* **TASK OBJECTIVE**: Say how many lines in the entries contain "injEq", giving only the number.

* **DATA PROVIDED**:
____

/-- The ANSWER that ends the head copy: ERRORED with a non-zero status, not judged (R105), and at the last rep PASS
with profile row 0 or, each slot record having taken the run and its verdict formed (R92), the outcome derived from
the verdicts of the slots whose mode is not OFF (R104): FAIL with any LOW, HIGH, MISSING or CODE_BAD, else MARGINAL
with any MARGINAL, else PASS. The copy leaves, the nest is IDLE, the counts fall and the outcome is
delivered (R46, R71); under policy STOP a FAIL or ERRORED is delivered as a stop failure and sets the stop hold
(R74). Last the payload is offered for coalescing (R110). -/
def Obligations.AnswerEndsCopy : Prop :=
  ∀ (s : State) (n : Nest) (tag : Word16) (status : Byte) (payload : List Byte) (c : Copy) (rest : List Copy),
    s.phase = .running → (s.port n).link = .up → (s.port n).service = .waiting tag →
    (s.port n).queue = c :: rest → payload.length ≤ 256 →
    (status ≠ 0#8 ∨ (s.entry c.entry).reps ≤ c.runs + 1) → ∃ (t v : State) (o : CopyOutcome),
    exec (.answer n tag status payload) s = .next t ∧
    t = offerAnswer c.entry n payload v ∧
    OnlyNest n s v ∧ v.notice = s.notice ∧ CopiesEnded n o [{ c with runs := c.runs + 1 }] s v ∧
    (status ≠ 0#8 → o = .errored) ∧
    (status = 0#8 → (s.entry c.entry).profile = 0 → o = .pass) ∧
    (status = 0#8 → (s.entry c.entry).profile ≠ 0 → ∃ used : List Verdict,
      used = usedVerdicts (s.profile (s.entry c.entry).profile).slots (t.record c.entry n).slots ∧
      (∀ x, x ∈ used ↔ ∃ i : Fin 4, (s.profile (s.entry c.entry).profile).slots[i.val].mode ≠ .off ∧
        (t.record c.entry n).slots[i.val].verdict = x) ∧
      o = outcomeOf used ∧
      ((∃ x ∈ [Verdict.low, .high, .missing, .codeBad], x ∈ used) → o = .fail) ∧
      ((∀ x ∈ [Verdict.low, .high, .missing, .codeBad], x ∉ used) → .marginal ∈ used → o = .marginal) ∧
      ((∀ x ∈ [Verdict.low, .high, .missing, .codeBad, .marginal], x ∉ used) → o = .pass)) ∧
    (status = 0#8 → ∀ i : Fin 4, (t.record c.entry n).slots[i.val] =
      if (s.entry c.entry).profile = 0 then (s.record c.entry n).slots[i.val]
      else judgeFinal (s.profile (s.entry c.entry).profile).slots[i.val]
        (judgeRun (s.profile (s.entry c.entry).profile).slots[i.val] s.judge.codeSets payload
          (s.record c.entry n).slots[i.val])) ∧
    (status ≠ 0#8 → SlotsNotJudged s c.entry (t.record c.entry n).slots) ∧
    (t.record c.entry n).outcome = some o ∧ (t.record c.entry n).runs = c.runs + 1 ∧
    t.port n = { s.port n with
      queue := rest, deadline := .stopped, service := .idle,
      stopHold := (s.port n).stopHold || (o.failure && decide ((s.entry c.entry).policy = .stop)),
      counters := { (s.port n).counters with answers := satInc (s.port n).counters.answers } } ∧
    t.lotNest n = { s.lotNest n with
      outcomes := (s.lotNest n).outcomes ++ [(c.entry, o)],
      events := if o.failure = true ∧ (s.entry c.entry).policy = .stop
        then (s.lotNest n).events ++ [.stopFailure c.entry] else (s.lotNest n).events } ∧
    (t.entry c.entry).pending = (s.entry c.entry).pending - 1 ∧
    t.payload.refs[c.entry.val] = s.payload.refs[c.entry.val] - 1 ∧
    (∀ m : Nest, m ≠ n → t.port m = s.port m ∧ t.lotNest m = s.lotNest m ∧
      ∀ e : EntryId, t.record e m = s.record e m) ∧
    ((s.entry c.entry).capture = .none →
      t.coalesce = s.coalesce ∧ t.mgmt = s.mgmt ∧ t.notice = s.notice) ∧
    t.uplink = s.uplink ∧ t.dispatcher = s.dispatcher ∧ t.streams = s.streams ∧ t.groups = s.groups ∧
    t.judge.profiles = s.judge.profiles ∧ t.judge.codeSets = s.judge.codeSets ∧
    t.phase = s.phase ∧ t.signal = s.signal ∧ t.phyUp = s.phyUp

/-- An ANSWER or STOPPED that does not carry the awaited tag is LATE: counted and discarded (R67). In HALTING the
halted tag ends the halt: the grace stops, the CLOSING copy leaves, lowering nothing, and the nest is IDLE; the
ANSWER is counted LATE and the STOPPED is not (R75). -/
def Obligations.LateFramesAndHaltEnd : Prop :=
  ∀ (s : State) (n : Nest) (tag : Word16) (status : Byte) (payload : List Byte), s.phase = .running →
    (s.port n).link = .up → payload.length ≤ 256 →
    let late (p : NestPort) : NestPort := { p with counters := { p.counters with
      late := if p.counters.late = 4294967295#32 then p.counters.late else p.counters.late + 1#32 } }
    let ended (p : NestPort) : NestPort := { p with
      grace := .stopped, queue := p.queue.tail, service := .idle }
    ((s.port n).service ≠ .waiting tag → (s.port n).service ≠ .halting tag →
      exec (.answer n tag status payload) s = .next (s.updPort n late)) ∧
    ((s.port n).service ≠ .halting tag → exec (.stopped n tag) s = .next (s.updPort n late)) ∧
    ((s.port n).service = .halting tag →
      exec (.answer n tag status payload) s = .next (s.updPort n (fun p => ended (late p))) ∧
      exec (.stopped n tag) s = .next (s.updPort n ended))

/-- DEADLINE_EXPIRY in WAITING: the head is CLOSING with outcome TIMEOUT and the runs answered, no measure judged
(R106), a HALT with the current tag is sent and the grace waits for it, TIMEOUTS rises, the counts fall and the
outcome is delivered; under policy STOP it is a stop failure and sets the stop hold (R46, R73, R74). -/
def Obligations.DeadlineExpiryTimesOut : Prop :=
  ∀ (s : State) (n : Nest) (tag : Word16) (c : Copy) (rest : List Copy) (d : Nat), s.phase = .running →
    (s.port n).service = .waiting tag → (s.port n).queue = c :: rest → (s.port n).deadline = .running d →
    ∃ t, exec (.deadlineExpiry n) s = .next t ∧ OnlyNest n s t ∧ t.notice = s.notice ∧
    t.port n = { s.port n with
      queue := { c with state := .closing } :: rest, deadline := .stopped, service := .halting tag,
      backlog := (s.port n).backlog ++ [.halt tag], grace := .armed,
      counters := { (s.port n).counters with timeouts := satInc (s.port n).counters.timeouts },
      stopHold := (s.port n).stopHold || decide ((s.entry c.entry).policy = .stop) } ∧
    t.lotNest n = { s.lotNest n with
      outcomes := (s.lotNest n).outcomes ++ [(c.entry, .timeout)],
      events := if (s.entry c.entry).policy = .stop
        then (s.lotNest n).events ++ [.stopFailure c.entry] else (s.lotNest n).events } ∧
    CopiesEnded n .timeout [c] s t

/-- GRACE_EXPIRY in HALTING: the CLOSING copy leaves with its outcome, the nest is STALLED and one stall is
delivered (R76). VOID_INSTRUCTION: every QUEUED copy ends VOIDED and the others stay (R47); the void that
answers a stop failure clears the stop hold (R74), and no other does (log entry 6). -/
def Obligations.GraceExpiryAndVoid : Prop :=
  (∀ (s : State) (n : Nest) (tag : Word16) (d : Nat), s.phase = .running →
    (s.port n).service = .halting tag → (s.port n).grace = .running d →
    exec (.graceExpiry n) s = .next ((s.updPort n (fun p => { p with
      grace := .stopped, queue := p.queue.tail, service := .stalled })).updLotNest n
        (fun l => { l with events := l.events ++ [.stall] }))) ∧
  ∀ (s : State) (n : Nest) (cause : VoidCause) (rest : List VoidCause), s.phase = .running →
    (s.lotNest n).voids = cause :: rest → ∃ v,
    VoidTaken n (fun _ => true) (s.updLotNest n (fun l => { l with voids := rest })) v ∧
    exec (.voidInstruction n) s = .next (v.updPort n (fun p => { p with
      stopHold := if cause = .stopFailure then false else p.stopHold }))

/-! ### Retirement -/

/-- RETIREMENT_START: the candidate, with room for all its segments and its outcomes taken, becomes REPORTING and
the candidate is cleared; its ways are invalid, no LRU mark moves, and the whole header (R138, R139) and every nest
record (R107, R140) are fixed from the state as it stands (R127, R133, R134). Without the room nothing happens, and
nothing while the Lot Controller has an outcome of its copies to take (R133), or a stop failure of them (log entry
24); it does not wait for a CLOSING copy (log entry 32), and the variants keep their residence (log entry 33). -/
def Obligations.RetirementStarts : Prop :=
  ∀ (s : State) (e : EntryId), s.phase = .running → s.retire.candidate = some e → s.retire.progress = none →
    (s.entry e).state = .complete →
    (32 < s.uplink.report.length + segmentCount (s.entry e) → exec .retirementStart s = .next s) ∧
    ((∃ n : Nest, (∃ o, (e, o) ∈ (s.lotNest n).outcomes) ∨ .stopFailure e ∈ (s.lotNest n).events) →
      exec .retirementStart s = .next s) ∧
    (s.uplink.report.length + segmentCount (s.entry e) ≤ 32 →
      (∀ n : Nest, (∀ o ∈ (s.lotNest n).outcomes, o.1 ≠ e) ∧ .stopFailure e ∉ (s.lotNest n).events) →
      ∃ (t : State) (r : Retirement), exec .retirementStart s = .next t ∧
      t = { s with
            table := { s.table with entries := t.table.entries },
            coalesce := { s.coalesce with sets := t.coalesce.sets },
            retire := { s.retire with candidate := none, progress := some r } } ∧
      (∀ d : EntryId, t.entry d = if d = e then { s.entry e with state := .reporting } else s.entry d) ∧
      (∀ i : Fin 256, (t.variantSet i).lru = (s.variantSet i).lru ∧
        ∀ w : Fin 2, (t.variantSet i).ways[w.val] =
          (s.variantSet i).ways[w.val].filter (fun x => x.entry ≠ e)) ∧
      r.entry = e ∧ r.next = 0 ∧
      r.records = (allNests.filter (fun n => NestSet.has (s.entry e).target n)).map (fun n =>
        { nest := n, outcome := (s.record e n).outcome, runs := (s.record e n).runs,
          variant := (s.record e n).variant,
          measures := (List.finRange 4).map (fun i =>
            { verdict := (s.record e n).slots[i.val].verdict, sat := (s.record e n).slots[i.val].sat,
              value := (s.record e n).slots[i.val].value }) }) ∧
      r.header =
        { stream := (s.entry e).stream, stepNumber := (s.entry e).stepNumber, lotId := s.lot.id,
          clamped := (s.entry e).clamped, aborted := (s.entry e).aborted, capture := (s.entry e).capture,
          targetCount := allNests.countP (fun n => NestSet.has (s.entry e).target n),
          outcomeCounts := [CopyOutcome.pass, .marginal, .fail, .errored, .timeout, .absent, .halted, .voided,
            .skipped].map (fun o =>
              allNests.countP (fun n => NestSet.has (s.entry e).target n && (s.record e n).outcome = some o)),
          variantCount := (s.entry e).variants.length, segmentCount := segmentCount (s.entry e),
          freeEntries := (List.finRange 64).countP (fun d => (s.entry d).state = .free),
          freeBlocks := s.payload.free.length, freeCells := s.coalesce.free.length,
          expected := (s.stream (s.entry e).stream).expected })
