-- ==== Sys2Proof/Laws/Coalesce.lean ====
section
/-! SUPPORT. What the operations of the Coalescing Unit do, said once each in the words of Safety: matching and
storing ways, the record of a nest, a variant created, a variant evicted. -/

namespace Sys2Proof.Machine

variable (s : State)

/-- A way matches as R118 has it exactly when the lookup says so. -/
theorem wayMatches_iff (e : EntryId) (payload : List Byte) (w : Fin 2) :
    WayMatches s e payload w ↔
      wayMatches s e payload (s.variantSet (setIndex e (digest payload))).ways[w.val] = true := by
  unfold WayMatches wayMatches
  cases hw : (s.variantSet (setIndex e (digest payload))).ways[w.val] with
  | none => simp
  | some x =>
    simp only [Option.some.injEq, wayVariant]
    constructor
    · rintro ⟨x', v, rfl, h1, h2, h3, h4, h5⟩
      rw [h1, h4]
      cases hc : v.cell <;> simp_all
    · intro h
      simp only [Bool.and_eq_true, decide_eq_true_eq] at h
      obtain ⟨⟨⟨h1, h2⟩, h3⟩, h4⟩ := h
      rw [h1] at h4
      cases hv : (s.entry e).variants[x.index]? with
      | none => rw [hv] at h4; simp at h4
      | some v =>
        rw [hv] at h4
        refine ⟨x, v, rfl, h1, h2, h3, hv, fun c hc => ?_⟩
        simpa [hc] using h4

/-- A way stores a payload exactly when the lookup says that its variant has a cell. -/
theorem wayStores_iff (i : Fin 256) (w : Fin 2) :
    WayStores s i w ↔ wayHasCell s (s.variantSet i).ways[w.val] = true := by
  unfold WayStores wayHasCell wayVariant
  cases hw : (s.variantSet i).ways[w.val] with
  | none => simp
  | some x =>
    simp only [Option.some.injEq, Option.bind_some]
    constructor
    · rintro ⟨x', v, c, rfl, hv, hc⟩
      simp [hv, hc]
    · intro h
      cases hv : (s.entry x.entry).variants[x.index]? with
      | none => simp [hv] at h
      | some v =>
        cases hc : v.cell with
        | none => simp [hv, hc] at h
        | some c => exact ⟨x, v, c, rfl, hv, hc⟩

/-- The variant index written into a record whose neighbours stand as in `s` (R112). -/
theorem recordsIndex_of {e : EntryId} {n : Nest} {i : Nat} {u t : State}
    (h : u.judge = s.judge) (ht : t.judge = (setRecordVariant e n i u).judge) : RecordsIndex e n i s t := by
  intro d m
  rw [record_congr ht]; unfold setRecordVariant
  rw [record_updRecord, record_congr h, record_congr h]

/-- A variant created (R114, R120). -/
theorem createVariant_spec (e : EntryId) (n : Nest) (payload : List Byte) (place : Residence) :
    VariantCreated e n payload place s (createVariant e n payload place s) := by
  by_cases hp : payload = []
  · subst hp
    refine ⟨rfl, recordsIndex_of s (u := s) rfl rfl,
      { digest := digest [], length := 0, nests := NestSet.single n, cell := none, truncated := false,
        residence := place }, rfl, rfl, rfl, rfl, fun d => entry_updEntry s e d _, ?_, ?_, ?_⟩
    · exact fun _ => ⟨rfl, rfl, rfl, rfl, rfl⟩
    · exact fun h => absurd rfl h
    · exact fun _ _ h => absurd rfl h
  have hl : payload.length ≠ 0 := by simpa using hp
  unfold createVariant
  cases hf : s.coalesce.free with
  | nil =>
    simp only [if_neg hl, takeCell, hf]
    refine ⟨rfl, recordsIndex_of s (u := s) rfl rfl,
      { digest := digest payload, length := payload.length, nests := NestSet.single n, cell := none,
        truncated := true, residence := place }, rfl, rfl, rfl, rfl, fun d => ?_, fun h => absurd h hp, ?_, ?_⟩
    · refine (entry_updEntry (s.updCounters _) e d _).trans ?_
      simp [hp]; rfl
    · exact fun _ _ => ⟨rfl, rfl, rfl, rfl, rfl⟩
    · intro c rest _ h; rw [hf] at h; cases h
  | cons c rest =>
    have hlow : ∀ low, (low ≤ rest.length + 1 ∧ rest.length < low) ↔ rest.length + 1 = low := by omega
    simp only [if_neg hl, takeCell, hf, hlow]
    refine ⟨?_, recordsIndex_of s (u := s) rfl ?_,
      { digest := digest payload, length := payload.length, nests := NestSet.single n, cell := some c,
        truncated := false, residence := place }, rfl, rfl, rfl, rfl, fun d => ?_, fun h => absurd h hp, ?_, ?_⟩
    · split <;> rfl
    · split <;> rfl
    · refine (entry_updEntry _ e d _).trans ?_
      split <;> split <;> rfl
    · intro _ h; rw [hf] at h; cases h
    · intro c' rest' _ h
      rw [hf] at h; cases h
      refine ⟨rfl, rfl, ?_, ?_, ?_⟩ <;> split <;> rfl

/-- The variant of a valid way evicted (R121). -/
theorem evict_spec (i : Fin 256) (w : Fin 2) :
    Evicted i w s (match (s.variantSet i).ways[w.val] with | some old => evict old s | none => s) := by
  unfold Evicted
  cases (s.variantSet i).ways[w.val] with
  | none => rfl
  | some x =>
    refine ⟨rfl, fun d => (entry_updEntry s x.entry d _).trans ?_⟩
    split
    · next h => rw [h]
    · rfl

/-- An eviction settles a variant, and changes the nest set of none. -/
theorem nests_evict {i : Fin 256} {w : Fin 2} {s t : State} (h : Evicted i w s t) (e : EntryId) :
    (t.entry e).variants.map Variant.nests = (s.entry e).variants.map Variant.nests := by
  unfold Evicted at h
  split at h
  · rw [h]
  · rw [h.2 e]; split
    · apply List.ext_getElem?
      intro k
      simp only [List.getElem?_map, List.getElem?_modify]
      split
      · cases (s.entry e).variants[k]? <;> rfl
      · simp
    · rfl

end Sys2Proof.Machine
end

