/-! ### `linkDown` -/

@[simp] theorem linkDown_phase (n : Nest) :
    (linkDown n s).phase = s.phase := by unfold linkDown; split <;> simp
@[simp] theorem linkDown_signal (n : Nest) :
    (linkDown n s).signal = s.signal := by unfold linkDown; split <;> simp
@[simp] theorem linkDown_phyUp (n : Nest) :
    (linkDown n s).phyUp = s.phyUp := by unfold linkDown; split <;> simp
@[simp] theorem linkDown_uplink (n : Nest) :
    (linkDown n s).uplink = s.uplink := by unfold linkDown; split <;> simp
@[simp] theorem linkDown_dispatcher (n : Nest) :
    (linkDown n s).dispatcher = s.dispatcher := by unfold linkDown; split <;> simp
@[simp] theorem linkDown_streams (n : Nest) :
    (linkDown n s).streams = s.streams := by unfold linkDown; split <;> simp
@[simp] theorem linkDown_groups (n : Nest) :
    (linkDown n s).groups = s.groups := by unfold linkDown; split <;> simp
@[simp] theorem linkDown_coalesce (n : Nest) :
    (linkDown n s).coalesce = s.coalesce := by unfold linkDown; split <;> simp
@[simp] theorem linkDown_mgmt (n : Nest) :
    (linkDown n s).mgmt = s.mgmt := by unfold linkDown; split <;> simp
@[simp] theorem linkDown_pending (n : Nest) :
    (linkDown n s).pending = s.pending := by unfold linkDown; split <;> simp
@[simp] theorem linkDown_judge_profiles (n : Nest) :
    (linkDown n s).judge.profiles = s.judge.profiles := by unfold linkDown; split <;> simp
@[simp] theorem linkDown_judge_codeSets (n : Nest) :
    (linkDown n s).judge.codeSets = s.judge.codeSets := by unfold linkDown; split <;> simp
@[simp] theorem linkDown_retire_lists (n : Nest) :
    (linkDown n s).retire.lists = s.retire.lists := by unfold linkDown; split <;> simp
@[simp] theorem linkDown_retire_rotation (n : Nest) :
    (linkDown n s).retire.rotation = s.retire.rotation := by unfold linkDown; split <;> simp
@[simp] theorem linkDown_retire_progress (n : Nest) :
    (linkDown n s).retire.progress = s.retire.progress := by unfold linkDown; split <;> simp
@[simp] theorem linkDown_lot_isOpen (n : Nest) :
    (linkDown n s).lot.isOpen = s.lot.isOpen := by unfold linkDown; split <;> simp
@[simp] theorem linkDown_lot_id (n : Nest) :
    (linkDown n s).lot.id = s.lot.id := by unfold linkDown; split <;> simp

/-! ### `setPresence` -/

@[simp] theorem setPresence_phase (n : Nest) (p : Bool) :
    (setPresence n p s).phase = s.phase := by unfold setPresence; (split <;> split) <;> simp
@[simp] theorem setPresence_signal (n : Nest) (p : Bool) :
    (setPresence n p s).signal = s.signal := by unfold setPresence; (split <;> split) <;> simp
@[simp] theorem setPresence_phyUp (n : Nest) (p : Bool) :
    (setPresence n p s).phyUp = s.phyUp := by unfold setPresence; (split <;> split) <;> simp
@[simp] theorem setPresence_uplink (n : Nest) (p : Bool) :
    (setPresence n p s).uplink = s.uplink := by unfold setPresence; (split <;> split) <;> simp
@[simp] theorem setPresence_dispatcher (n : Nest) (p : Bool) :
    (setPresence n p s).dispatcher = s.dispatcher := by unfold setPresence; (split <;> split) <;> simp
@[simp] theorem setPresence_streams (n : Nest) (p : Bool) :
    (setPresence n p s).streams = s.streams := by unfold setPresence; (split <;> split) <;> simp
@[simp] theorem setPresence_groups (n : Nest) (p : Bool) :
    (setPresence n p s).groups = s.groups := by unfold setPresence; (split <;> split) <;> simp
@[simp] theorem setPresence_coalesce (n : Nest) (p : Bool) :
    (setPresence n p s).coalesce = s.coalesce := by unfold setPresence; (split <;> split) <;> simp
@[simp] theorem setPresence_mgmt (n : Nest) (p : Bool) :
    (setPresence n p s).mgmt = s.mgmt := by unfold setPresence; (split <;> split) <;> simp
@[simp] theorem setPresence_pending (n : Nest) (p : Bool) :
    (setPresence n p s).pending = s.pending := by unfold setPresence; (split <;> split) <;> simp
@[simp] theorem setPresence_judge_profiles (n : Nest) (p : Bool) :
    (setPresence n p s).judge.profiles = s.judge.profiles := by unfold setPresence; (split <;> split) <;> simp
@[simp] theorem setPresence_judge_codeSets (n : Nest) (p : Bool) :
    (setPresence n p s).judge.codeSets = s.judge.codeSets := by unfold setPresence; (split <;> split) <;> simp
@[simp] theorem setPresence_retire_progress (n : Nest) (p : Bool) :
    (setPresence n p s).retire.progress = s.retire.progress := by unfold setPresence; (split <;> split) <;> simp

____

* **ANSWER TO THIS EXERCISE**: 2